> EXERCISE
Begin at the line containing "(exec .railsUp s" in the data below and go on through the line containing "(s.brd.rail = .up", repeating each line exactly; include both ends and no other line.

┌──

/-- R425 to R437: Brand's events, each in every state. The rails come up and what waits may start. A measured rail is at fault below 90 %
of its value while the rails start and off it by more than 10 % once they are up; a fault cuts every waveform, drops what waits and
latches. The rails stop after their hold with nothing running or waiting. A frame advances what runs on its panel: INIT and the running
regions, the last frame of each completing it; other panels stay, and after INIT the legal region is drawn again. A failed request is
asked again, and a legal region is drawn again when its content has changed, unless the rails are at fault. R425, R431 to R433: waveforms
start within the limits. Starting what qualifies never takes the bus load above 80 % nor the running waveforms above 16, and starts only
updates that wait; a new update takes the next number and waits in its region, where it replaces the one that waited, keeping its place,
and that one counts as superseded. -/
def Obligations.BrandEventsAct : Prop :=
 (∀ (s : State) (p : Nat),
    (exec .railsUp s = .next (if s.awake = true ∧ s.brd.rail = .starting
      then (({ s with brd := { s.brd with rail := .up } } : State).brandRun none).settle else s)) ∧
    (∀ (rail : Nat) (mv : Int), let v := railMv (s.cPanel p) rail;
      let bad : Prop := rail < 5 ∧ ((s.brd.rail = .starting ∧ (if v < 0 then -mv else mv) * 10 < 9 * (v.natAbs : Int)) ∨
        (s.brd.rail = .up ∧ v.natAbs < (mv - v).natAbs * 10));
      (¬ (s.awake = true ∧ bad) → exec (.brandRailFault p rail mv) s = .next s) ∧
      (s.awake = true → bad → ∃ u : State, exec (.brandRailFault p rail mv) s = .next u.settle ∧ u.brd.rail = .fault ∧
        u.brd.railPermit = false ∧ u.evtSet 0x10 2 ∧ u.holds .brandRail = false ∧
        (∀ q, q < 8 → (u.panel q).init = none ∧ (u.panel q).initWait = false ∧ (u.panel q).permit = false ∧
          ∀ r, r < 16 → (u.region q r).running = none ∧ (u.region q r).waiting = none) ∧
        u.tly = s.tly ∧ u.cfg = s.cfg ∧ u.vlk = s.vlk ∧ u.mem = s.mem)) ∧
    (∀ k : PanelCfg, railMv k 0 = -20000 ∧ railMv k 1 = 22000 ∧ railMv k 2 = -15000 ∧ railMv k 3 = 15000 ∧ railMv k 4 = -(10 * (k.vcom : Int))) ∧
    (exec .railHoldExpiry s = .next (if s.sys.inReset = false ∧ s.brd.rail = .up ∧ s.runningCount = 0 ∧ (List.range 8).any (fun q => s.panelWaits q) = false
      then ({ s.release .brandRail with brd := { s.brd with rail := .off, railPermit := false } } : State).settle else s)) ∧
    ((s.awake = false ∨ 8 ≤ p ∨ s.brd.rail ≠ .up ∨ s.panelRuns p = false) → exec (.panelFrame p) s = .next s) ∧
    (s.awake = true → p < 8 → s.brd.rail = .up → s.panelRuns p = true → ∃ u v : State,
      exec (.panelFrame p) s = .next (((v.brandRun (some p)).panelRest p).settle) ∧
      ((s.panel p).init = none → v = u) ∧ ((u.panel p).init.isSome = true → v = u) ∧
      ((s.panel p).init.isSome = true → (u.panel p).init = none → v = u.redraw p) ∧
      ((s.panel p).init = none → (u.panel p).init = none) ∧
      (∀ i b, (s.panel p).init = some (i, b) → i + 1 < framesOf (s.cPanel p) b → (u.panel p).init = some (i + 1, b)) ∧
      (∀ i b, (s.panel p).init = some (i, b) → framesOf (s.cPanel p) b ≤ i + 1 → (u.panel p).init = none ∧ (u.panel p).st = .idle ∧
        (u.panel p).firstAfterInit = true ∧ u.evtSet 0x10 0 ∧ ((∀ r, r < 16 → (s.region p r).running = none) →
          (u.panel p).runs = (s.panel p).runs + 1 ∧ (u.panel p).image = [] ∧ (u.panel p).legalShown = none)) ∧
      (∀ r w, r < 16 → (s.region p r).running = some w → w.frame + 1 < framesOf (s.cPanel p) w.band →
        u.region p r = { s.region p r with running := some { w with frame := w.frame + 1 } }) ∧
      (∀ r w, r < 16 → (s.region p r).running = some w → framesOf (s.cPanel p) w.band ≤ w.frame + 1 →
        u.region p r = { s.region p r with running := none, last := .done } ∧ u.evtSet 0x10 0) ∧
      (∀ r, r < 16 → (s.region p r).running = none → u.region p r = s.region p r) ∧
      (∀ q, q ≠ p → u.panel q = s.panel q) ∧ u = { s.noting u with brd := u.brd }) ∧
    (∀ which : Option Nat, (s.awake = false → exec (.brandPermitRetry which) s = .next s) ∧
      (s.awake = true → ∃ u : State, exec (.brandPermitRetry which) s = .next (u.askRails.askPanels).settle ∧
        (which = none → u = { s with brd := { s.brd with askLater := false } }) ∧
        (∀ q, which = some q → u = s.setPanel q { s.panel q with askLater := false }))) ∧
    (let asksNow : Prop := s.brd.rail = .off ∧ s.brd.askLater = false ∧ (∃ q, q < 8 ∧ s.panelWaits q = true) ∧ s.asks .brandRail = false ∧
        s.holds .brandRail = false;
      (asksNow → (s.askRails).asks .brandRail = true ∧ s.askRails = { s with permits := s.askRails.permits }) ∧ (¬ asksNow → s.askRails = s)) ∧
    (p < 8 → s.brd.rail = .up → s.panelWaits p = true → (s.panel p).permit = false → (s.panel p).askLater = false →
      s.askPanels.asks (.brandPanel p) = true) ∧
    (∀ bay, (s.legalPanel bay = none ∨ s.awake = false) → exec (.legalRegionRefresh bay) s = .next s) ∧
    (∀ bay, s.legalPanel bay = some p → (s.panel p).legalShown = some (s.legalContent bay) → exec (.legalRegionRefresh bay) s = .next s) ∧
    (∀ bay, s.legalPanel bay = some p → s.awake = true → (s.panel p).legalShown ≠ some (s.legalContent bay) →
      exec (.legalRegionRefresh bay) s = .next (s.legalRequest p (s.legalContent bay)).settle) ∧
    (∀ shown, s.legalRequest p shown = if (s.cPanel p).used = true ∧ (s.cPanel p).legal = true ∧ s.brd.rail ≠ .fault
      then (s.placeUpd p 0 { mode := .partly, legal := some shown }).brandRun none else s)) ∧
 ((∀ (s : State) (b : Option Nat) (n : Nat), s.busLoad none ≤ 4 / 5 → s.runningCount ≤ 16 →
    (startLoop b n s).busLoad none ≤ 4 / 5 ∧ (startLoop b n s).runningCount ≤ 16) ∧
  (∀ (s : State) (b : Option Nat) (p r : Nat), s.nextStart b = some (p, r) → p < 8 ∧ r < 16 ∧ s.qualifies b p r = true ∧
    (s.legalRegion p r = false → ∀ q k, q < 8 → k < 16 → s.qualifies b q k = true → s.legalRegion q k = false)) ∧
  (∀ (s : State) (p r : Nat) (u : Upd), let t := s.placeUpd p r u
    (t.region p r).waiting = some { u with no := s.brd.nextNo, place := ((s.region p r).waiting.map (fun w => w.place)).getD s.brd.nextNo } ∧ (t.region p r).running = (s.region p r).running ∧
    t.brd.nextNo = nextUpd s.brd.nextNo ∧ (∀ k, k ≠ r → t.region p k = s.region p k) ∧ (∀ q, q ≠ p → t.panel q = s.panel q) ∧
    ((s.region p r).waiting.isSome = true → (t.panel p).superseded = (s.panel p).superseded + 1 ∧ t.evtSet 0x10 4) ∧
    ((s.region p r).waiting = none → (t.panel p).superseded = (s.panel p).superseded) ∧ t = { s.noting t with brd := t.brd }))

└──

> ANSWER TO THE EXERCISE
    (exec .railsUp s = .next (if s.awake = true ∧ s.brd.rail = .starting
      then (({ s with brd := { s.brd with rail := .up } } : State).brandRun none).settle else s)) ∧
    (∀ (rail : Nat) (mv : Int), let v := railMv (s.cPanel p) rail;
      let bad : Prop := rail < 5 ∧ ((s.brd.rail = .starting ∧ (if v < 0 then -mv else mv) * 10 < 9 * (v.natAbs : Int)) ∨
        (s.brd.rail = .up ∧ v.natAbs < (mv - v).natAbs * 10));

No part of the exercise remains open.